-- ==== Sys2Proof/Laws/Memory.lean ====
section
/-! SUPPORT. The byte stores: what a read sees after a write, that every write keeps the canonical form and the bound, and what the
store accesses of the state (`memRead`, `memRead1`, `memWrite`) can do. -/

namespace Sys2Proof.Machine

/-! ### Cells of one store -/

@[simp] theorem Memory.lookup_store_same (m : Memory) (a : Nat) (b : Byte) : (m.store a b).lookup a = some b := by
  induction m with
  | nil => simp [Memory.store, Memory.lookup]
  | cons x m ih =>
    obtain ⟨k, y⟩ := x
    simp only [Memory.store]
    split
    · simp [Memory.lookup]
    · split
      · simp [Memory.lookup]
      · rename_i h
        simp [Memory.lookup, h, ih]

theorem Memory.lookup_store_ne (m : Memory) {a a' : Nat} (b : Byte) (h : a' ≠ a) :
    (m.store a b).lookup a' = m.lookup a' := by
  induction m with
  | nil => simp [Memory.store, Memory.lookup, h]
  | cons x m ih =>
    obtain ⟨k, y⟩ := x
    simp only [Memory.store]
    split
    · simp [Memory.lookup, h]
    · split
      · rename_i hk; subst hk; simp [Memory.lookup, h]
      · simp [Memory.lookup, ih]

theorem Memory.lookup_store (m : Memory) (a a' : Nat) (b : Byte) :
    (m.store a b).lookup a' = if a' = a then some b else m.lookup a' := by
  split
  · rename_i h; subst h; simp
  · rename_i h; exact m.lookup_store_ne b h

/-- A list of bytes written from offset `a` on reads back, and no other offset changes. -/
theorem Memory.lookup_storeList (bs : List Byte) : ∀ (m : Memory) (a a' : Nat),
    (m.storeList a bs).lookup a' = if a ≤ a' ∧ a' < a + bs.length then bs[a' - a]? else m.lookup a' := by
  induction bs with
  | nil => intro m a a'; simp [Memory.storeList]
  | cons b bs ih =>
    intro m a a'
    simp only [Memory.storeList, ih, List.length_cons, Memory.lookup_store]
    by_cases h : a' = a
    · subst h; simp
    · by_cases h2 : a + 1 ≤ a' ∧ a' < a + 1 + bs.length
      · have h3 : a ≤ a' ∧ a' < a + (bs.length + 1) := by omega
        obtain ⟨j, rfl⟩ : ∃ j, a' = a + 1 + j := ⟨a' - (a + 1), by omega⟩
        have h4 : a + 1 + j - (a + 1) = j := by omega
        have h5 : a + 1 + j - a = j + 1 := by omega
        simp [h2, h3, h4, h5]
      · have h3 : ¬(a ≤ a' ∧ a' < a + (bs.length + 1)) := by omega
        rw [if_neg h2, if_neg h, if_neg h3]

/-! ### The canonical form -/

theorem Memory.risesFrom_store (a : Nat) (b : Byte) : ∀ (m : Memory) (lo : Nat), lo ≤ a → m.risesFrom lo = true →
    (m.store a b).risesFrom lo = true := by
  intro m
  induction m with
  | nil => intro lo h _; simp [Memory.store, Memory.risesFrom, h]
  | cons x m ih =>
    obtain ⟨k, y⟩ := x
    intro lo h hm
    simp only [Memory.risesFrom, Bool.and_eq_true, decide_eq_true_eq] at hm
    simp only [Memory.store]
    split
    · rename_i hk
      simp only [Memory.risesFrom, Bool.and_eq_true, decide_eq_true_eq]
      exact ⟨h, by omega, hm.2⟩
    · split
      · rename_i hk; subst hk
        simp only [Memory.risesFrom, Bool.and_eq_true, decide_eq_true_eq]
        exact hm
      · simp only [Memory.risesFrom, Bool.and_eq_true, decide_eq_true_eq]
        exact ⟨hm.1, ih (k + 1) (by omega) hm.2⟩

/-- Writing a byte keeps the canonical form. -/
theorem Memory.wf_store {m : Memory} (h : m.wf = true) (a : Nat) (b : Byte) : (m.store a b).wf = true :=
  Memory.risesFrom_store a b m 0 (Nat.zero_le a) h

theorem Memory.mem_store {m : Memory} {a : Nat} {b : Byte} {x : Host.Cell} (h : x ∈ m.store a b) :
    x = (a, b) ∨ x ∈ m := by
  induction m with
  | nil => simpa [Memory.store] using h
  | cons y m ih =>
    obtain ⟨k, z⟩ := y
    simp only [Memory.store] at h
    split at h
    · simp only [List.mem_cons] at h ⊢; tauto
    · split at h
      · simp only [List.mem_cons] at h ⊢; tauto
      · simp only [List.mem_cons] at h ⊢
        rcases h with h | h
        · exact .inr (.inl h)
        · rcases ih h with h | h
          · exact .inl h
          · exact .inr (.inr h)

/-- Writing bytes keeps the canonical form. -/
theorem Memory.wf_storeList (bs : List Byte) : ∀ {m : Memory} (_ : m.wf = true) (a : Nat), (m.storeList a bs).wf = true := by
  induction bs with
  | nil => intro m h a; exact h
  | cons b bs ih => intro m h a; exact ih (Memory.wf_store h a b) (a + 1)

/-- Writing bytes below `n` keeps every written offset below `n`. -/
theorem Memory.bound_storeList (n : Nat) (bs : List Byte) : ∀ {m : Memory} (_ : ∀ x ∈ m, x.1 < n) {a : Nat}
    (_ : a + bs.length ≤ n), ∀ x ∈ m.storeList a bs, x.1 < n := by
  induction bs with
  | nil => intro m h a _; exact h
  | cons b bs ih =>
    intro m h a ha
    simp only [List.length_cons] at ha
    refine ih (m := m.store a b) (fun x hx => ?_) (by omega)
    rcases Memory.mem_store hx with rfl | hx
    · show a < n; omega
    · exact h x hx

/-! ### Stores of the state -/

@[simp] theorem Memory.storeList_singleton (m : Memory) (a : Nat) (b : Byte) : m.storeList a [b] = m.store a b := rfl

variable (s : State)

@[simp] theorem State.setMem_cfg (sp : Space) (m : Memory) : (s.setMem sp m).cfg = s.cfg := by cases sp <;> rfl
@[simp] theorem State.setMem_halted (sp : Space) (m : Memory) : (s.setMem sp m).halted = s.halted := by cases sp <;> rfl
@[simp] theorem State.setMem_haltCode (sp : Space) (m : Memory) : (s.setMem sp m).haltCode = s.haltCode := by
  cases sp <;> rfl
@[simp] theorem State.setMem_eps (sp : Space) (m : Memory) : (s.setMem sp m).eps = s.eps := by cases sp <;> rfl
@[simp] theorem State.setMem_events (sp : Space) (m : Memory) : (s.setMem sp m).events = s.events := by cases sp <;> rfl
@[simp] theorem State.setMem_resp (sp : Space) (m : Memory) : (s.setMem sp m).resp = s.resp := by cases sp <;> rfl
@[simp] theorem State.setMem_port (sp : Space) (m : Memory) : (s.setMem sp m).port = s.port := by cases sp <;> rfl
@[simp] theorem State.setMem_preempt (sp : Space) (m : Memory) : (s.setMem sp m).preempt = s.preempt := by
  cases sp <;> rfl
@[simp] theorem State.setMem_mainOp (sp : Space) (m : Memory) : (s.setMem sp m).mainOp = s.mainOp := by cases sp <;> rfl
@[simp] theorem State.setMem_era (sp : Space) (m : Memory) : (s.setMem sp m).era = s.era := by cases sp <;> rfl

@[simp] theorem State.setMem_chans_length (sp : Space) (m : Memory) : (s.setMem sp m).chans.length = s.chans.length := by
  cases sp <;> simp [State.setMem, State.updRb, State.updCem]

@[simp] theorem State.setMem_ctxs_length (sp : Space) (m : Memory) : (s.setMem sp m).ctxs.length = s.ctxs.length := by
  cases sp <;> simp [State.setMem]

/-- The written cells of a store after a write to it, where the store exists. -/
theorem State.mem_setMem_same {sp : Space} (h : 0 < s.spaceSize sp) (hsp : sp ≠ .atr) (m : Memory) :
    (s.setMem sp m).mem sp = m := by
  cases sp <;> simp only [State.spaceSize] at h <;> first | contradiction | skip
  all_goals
    split at h
    · rename_i hc; simp [State.mem, State.setMem, hc]
    · omega

/-- A write to a store leaves every other store alone. -/
theorem State.mem_setMem_ne {sp sp' : Space} (h : sp' ≠ sp) (m : Memory) : (s.setMem sp m).mem sp' = s.mem sp' := by
  cases sp <;> cases sp' <;> simp only [State.setMem, State.mem] <;>
    first
      | rfl
      | (simp only [State.rb, State.cem, State.updRb, State.updCem, State.chan_updChan]; split <;>
          first | rfl | (rename_i hc; obtain ⟨rfl, -⟩ := hc; exact absurd rfl h))
      | (simp only [State.ctx_updCtx]; split <;>
          first | rfl | (rename_i hc; obtain ⟨rfl, -⟩ := hc; exact absurd rfl h))

/-- What a write in bounds does. -/
theorem memWrite_ok {sp : Space} {a : Nat} {bs : List Byte} (h : a + bs.length ≤ s.spaceSize sp) :
    memWrite s sp a bs = .ok (s.setMem sp ((s.mem sp).storeList a bs)) := if_pos h

/-- All a write can do. -/
theorem memWrite_cases {s t : State} {sp : Space} {a : Nat} {bs : List Byte} (h : memWrite s sp a bs = .ok t) :
    a + bs.length ≤ s.spaceSize sp ∧ t = s.setMem sp ((s.mem sp).storeList a bs) := by
  unfold memWrite at h
  split at h
  · exact ⟨‹_›, by simpa using h.symm⟩
  · simp at h

theorem memRead1_ok {sp : Space} {a : Nat} (h : a + 1 ≤ s.spaceSize sp) : memRead1 s sp a = .ok (s.cell sp a) := if_pos h

theorem memRead_ok {sp : Space} {a n : Nat} (h : a + n ≤ s.spaceSize sp) :
    memRead s sp a n = .ok ((List.range n).map fun i => s.cell sp (a + i)) := if_pos h

/-- All a read of one byte can do. -/
theorem memRead1_cases {s : State} {sp : Space} {a : Nat} {b : Byte} (h : memRead1 s sp a = .ok b) :
    a + 1 ≤ s.spaceSize sp ∧ b = s.cell sp a := by
  unfold memRead1 at h
  split at h
  · exact ⟨‹_›, by simpa using h.symm⟩
  · simp at h

/-- All a read of several bytes can do. -/
theorem memRead_cases {s : State} {sp : Space} {a n : Nat} {bs : List Byte} (h : memRead s sp a n = .ok bs) :
    a + n ≤ s.spaceSize sp ∧ bs = (List.range n).map fun i => s.cell sp (a + i) := by
  unfold memRead at h
  split at h
  · exact ⟨‹_›, by simpa using h.symm⟩
  · simp at h

/-- The cell of a store that can be written, told from its written cells. -/
theorem State.cell_eq {sp : Space} (h : sp ≠ .atr) (a : Nat) :
    s.cell sp a = ((s.mem sp).lookup a).getD (Config.unwrittenByte sp s.era a) := by
  cases sp <;> first | rfl | contradiction

end Sys2Proof.Machine
end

++++++++++

**What you have to do**
If a line of the listing above contains "that", pick it out and copy it.

**Response to this task**
/-! SUPPORT. The byte stores: what a read sees after a write, that every write keeps the canonical form and the bound, and what the
/-- The cell of a store that can be written, told from its written cells. -/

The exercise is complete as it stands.